The"2014 Survey of Offshore Non-Chemical Flow Assurance Solutions" poster, which can be found in this issue of Offshore, provides a comprehensive list of non-chemical solutions to flow assurance issues, and offers updated reference tools and design data for deepwater field development. The poster also provides details on products to manage flow assurance issues arising from wax and hydrate formations, emulsion/foaming/scale formation, slugging; detection of these phenomena; and remediation based on non-chemical solutions. In this endeavor, several leading contractors have made unique contributions by supplying information on their latest products.
Recent technological developments of non-chemical solutions can be applied to manageflow assurance challenges to ensure transport of oil and gas from wells to onshore facilities throughout the field life safely and economically. A combination of different non-chemical solutions can reduce capex and opex significantly and minimize/avoid injection of chemicals, thereby reducing maintenance costs.
The goal here is to present a brief overview of latest developments in non-chemical solutions for managing flow assurance challenges.
Flow assurance review
The oil and gas industry has had enormous success in the flow assurance arena over the past decade. Past experiences fromsubsea field developments have enabled engineers to be more cost-effective in design and operation. Still, flow assurance remains one of the key technical challenges operators face in deepwater.
The most challenging flow assurance issues are the management of wax, hydrate, asphaltene, emulsion/foaming/scale, slugging, and pigging. As water depth increases, issues related to multi-phase flow, production chemistry, pipeline integrity, subsea and surface operations are magnified.
|A PIP flowline section with various layers of insulation.|
For instance, at the low temperatures of subsea conditions, heavy hydrocarbons may precipitate as wax and asphaltene, and mixing of hydrocarbon fluid and water may form hydrate, restricting the flow. During shutdown of a subsea pipeline, wax/gel may form and solidify when a crude oil cools below its pour point.
Under high pressure conditions, high CO2 and H2S contents in production fluid with water can lead to corrosion. Under high pressure and temperature conditions the relatively large amount of produced water may form scales. Sand production from formation can cause erosion in a subsea pipeline.
At turndown flowing scenarios, liquid build up at a production riser base can cause severe slugging and separation problems in equipment lacking insufficient backpressure. All these issues can cause operational problems from downhole to processing facilities.
In recent years, flow assurance has combined multi-phase flow and production chemistry to manage the interface between reservoir and topsides processing, and is not only based on hydrates, wax, scale, asphaltenes, and corrosion, but also includes network modeling and transient multi-phase simulation to answer the operability of the designed facility and risk management.

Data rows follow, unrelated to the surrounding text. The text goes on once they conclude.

-- ==== Sys2Proof/Laws/Decode.lean ====
section
/-! SUPPORT. What the decoder and the header fields do: fields of a built header, and decoding as one equation and one
inversion. -/

namespace Sys2Proof

open Sys2Proof.Machine

@[simp] theorem headerOp_headerOf (op : BitVec 4) (rsv : BitVec 3) (n : BitVec 9) :
    headerOp (headerOf op rsv n) = op := by
  simp only [headerOp, headerOf]; ext i hi; simp; grind

@[simp] theorem headerRsv_headerOf (op : BitVec 4) (rsv : BitVec 3) (n : BitVec 9) :
    headerRsv (headerOf op rsv n) = rsv := by
  simp only [headerRsv, headerOf]; ext i hi; simp; grind

@[simp] theorem headerN_headerOf (op : BitVec 4) (rsv : BitVec 3) (n : BitVec 9) :
    headerN (headerOf op rsv n) = n := by
  simp only [headerN, headerOf]; ext i hi; simp; grind

/-- A header is its three fields. -/
theorem headerOf_fields (h : BitVec 16) : headerOf (headerOp h) (headerRsv h) (headerN h) = h := by
  simp only [headerOp, headerRsv, headerN, headerOf]
  ext i hi
  simp only [BitVec.getElem_append, BitVec.getElem_extractLsb']
  grind

/-- Masking a header masks its fields. -/
theorem headerOf_and (op op' : BitVec 4) (rsv rsv' : BitVec 3) (n n' : BitVec 9) :
    headerOf op rsv n &&& headerOf op' rsv' n' = headerOf (op &&& op') (rsv &&& rsv') (n &&& n') := by
  simp only [headerOf]
  ext i hi
  simp only [BitVec.getElem_and, BitVec.getElem_append]
  grind

theorem argCount_headerOf (op : BitVec 4) (rsv : BitVec 3) (n : BitVec 9) :
    argCount (headerOf op rsv n) = if op = 0x5#4 then 0 else n.toNat := by
  simp [argCount]

theorem countOf_toNat {arg : List Byte} (h : argFits arg = true) : (countOf arg).toNat = arg.length := by
  have : arg.length ≤ 511 := of_decide_eq_true h
  simp only [countOf, BitVec.toNat_ofNat]
  omega

/-- Decoding a header and its whole argument. -/
theorem decode_parts (h : BitVec 16) (arg rest : List Byte) (harg : arg.length = argCount h) :
    decode (headerBytes h ++ arg ++ rest) =
      match headerRequest h arg with
      | .ok i => .request i rest
      | .error why => .illegal why rest := by
  have hlen : ¬ (arg ++ rest).length < argCount h := by simp [harg]
  have htake : (arg ++ rest).take (argCount h) = arg := by rw [← harg, List.take_left]
  have hdrop : (arg ++ rest).drop (argCount h) = rest := by rw [← harg, List.drop_left]
  cases hq : headerRequest h arg <;>
    simp only [headerBytes, List.cons_append, List.nil_append, decode, be16_bytes, if_neg hlen, htake, hdrop, hq]

/-- What the bytes were when a request is read from them. -/
theorem decode_request {bytes rest : List Byte} {i : Instr} (h : decode bytes = .request i rest) :
    ∃ hd arg, bytes = headerBytes hd ++ arg ++ rest ∧ arg.length = argCount hd ∧ headerRequest hd arg = .ok i := by
  match bytes with
  | [] => simp [decode] at h
  | [_] => simp [decode] at h
  | b0 :: b1 :: body =>
    simp only [decode] at h
    split at h
    · cases h
    next hlen =>
      split at h
      · next j hj =>
        cases h
        refine ⟨be16 b0 b1, body.take (argCount (be16 b0 b1)), ?_, by simp; omega, hj⟩
        simp [headerBytes, (bytes_be16 b0 b1).1, (bytes_be16 b0 b1).2]
      · cases h

end Sys2Proof
end

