@[simp] theorem State.buf_hostReset (s : State) : (s.hostReset).buf = [] := rfl
@[simp] theorem State.outq_hostReset (s : State) : (s.hostReset).outq = [] := rfl
@[simp] theorem State.batchq_hostReset (s : State) : (s.hostReset).batchq = [] := rfl
@[simp] theorem State.lastClass_hostReset (s : State) : (s.hostReset).lastClass = 7#3 := rfl
@[simp] theorem State.lastFlush_hostReset (s : State) : (s.hostReset).lastFlush = 0xFF#8 := rfl
@[simp] theorem State.ackCount_hostReset (s : State) : (s.hostReset).ackCount = 0#16 := rfl
@[simp] theorem State.discardCount_hostReset (s : State) : (s.hostReset).discardCount = 0#16 := rfl
@[simp] theorem State.cfg_hostReset (s : State) : (s.hostReset).cfg = s.cfg := rfl
@[simp] theorem State.rx_hostReset (s : State) : (s.hostReset).rx = s.rx := rfl
@[simp] theorem State.response_hostReset (s : State) : (s.hostReset).response = none := rfl

end Sys2Proof.Machine
end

Therefore, the subsea systems should be properly designed in a cost effective way, taking into account the above factors starting from concept selection through detailed design of subsea field development. The effective preservation of fluid heat in pipeline systems is one of the most important design parameters, especially for preventing wax and hydrate solid formations/depositions.
|Schematic of production system.|
The experience of non-chemical solutions and innovative technology is encouraging. Several non-chemical solutions products and approaches are now available which can be applied to deepwater and ultra-deepwater field developments. The poster also includes properties of non-chemical materials, their recent subsea applications and vendor information. Based on the survey, the available non-chemical solutions can be classified in three categories, 1) active system, 2) passive system, and 3) other innovative methods. A brief account of these systems is given below.
Active systems. These include electrical heating, hot fluid circulation, exothermic processes, line pipe (internal), coiled tubing, bundled pipelines, and through flowlines (TFL). They require input of energy in the form of work or heat. The important characteristics of active systems are the power requirement, circulation fluid types, frequency or continuous usage, increase temperature/pressure, and offset distance. For instance, direct or indirect electrical heating requires energy in the form of electric current to supply heat to a pipe wall. Hot fluid circulation requires heat to elevate temperature of the circulating fluid and work to pump the fluid through the pipeline. The opex for active systems can be offset by reducing the operating costs required to keep production fluid out of hydrate or wax conditions during shutdown operations. Active heating can remediate hydrate plugs safely and can remediate blockages in hours.
Passive systems. These include buried pipe, pipeline wet insulation, pipe-in-pipe (PIP) dry insulation, vacuum insulation, insulated flexible pipe, riser towers, and internal insulation. They do not require an input of energy such as work or heat. Heat retention is achieved by surrounding the pipeline with materials that offer a high resistance to heat transfer with low thermal conductivity. The important characteristics of passive systems are the physical properties such as thermal conductivity, coating thickness, U-value, heat capacity, and density of materials. For instance, thermal insulation systems are wet insulation, dry (pipe-in-pipe) insulation, and pipeline burial. Flexible pipes can be insulated, but their outside diameter is intrinsically large and limits the amount of required insulation. Costs for passive insulation systems involve capex. A combination of pipeline wet insulation, burial, and trenching can provide a cost effective passive system. The insulation system can impact on-bottom stability, cost of installation, and field-joint design. Riser insulation may impact fatigue.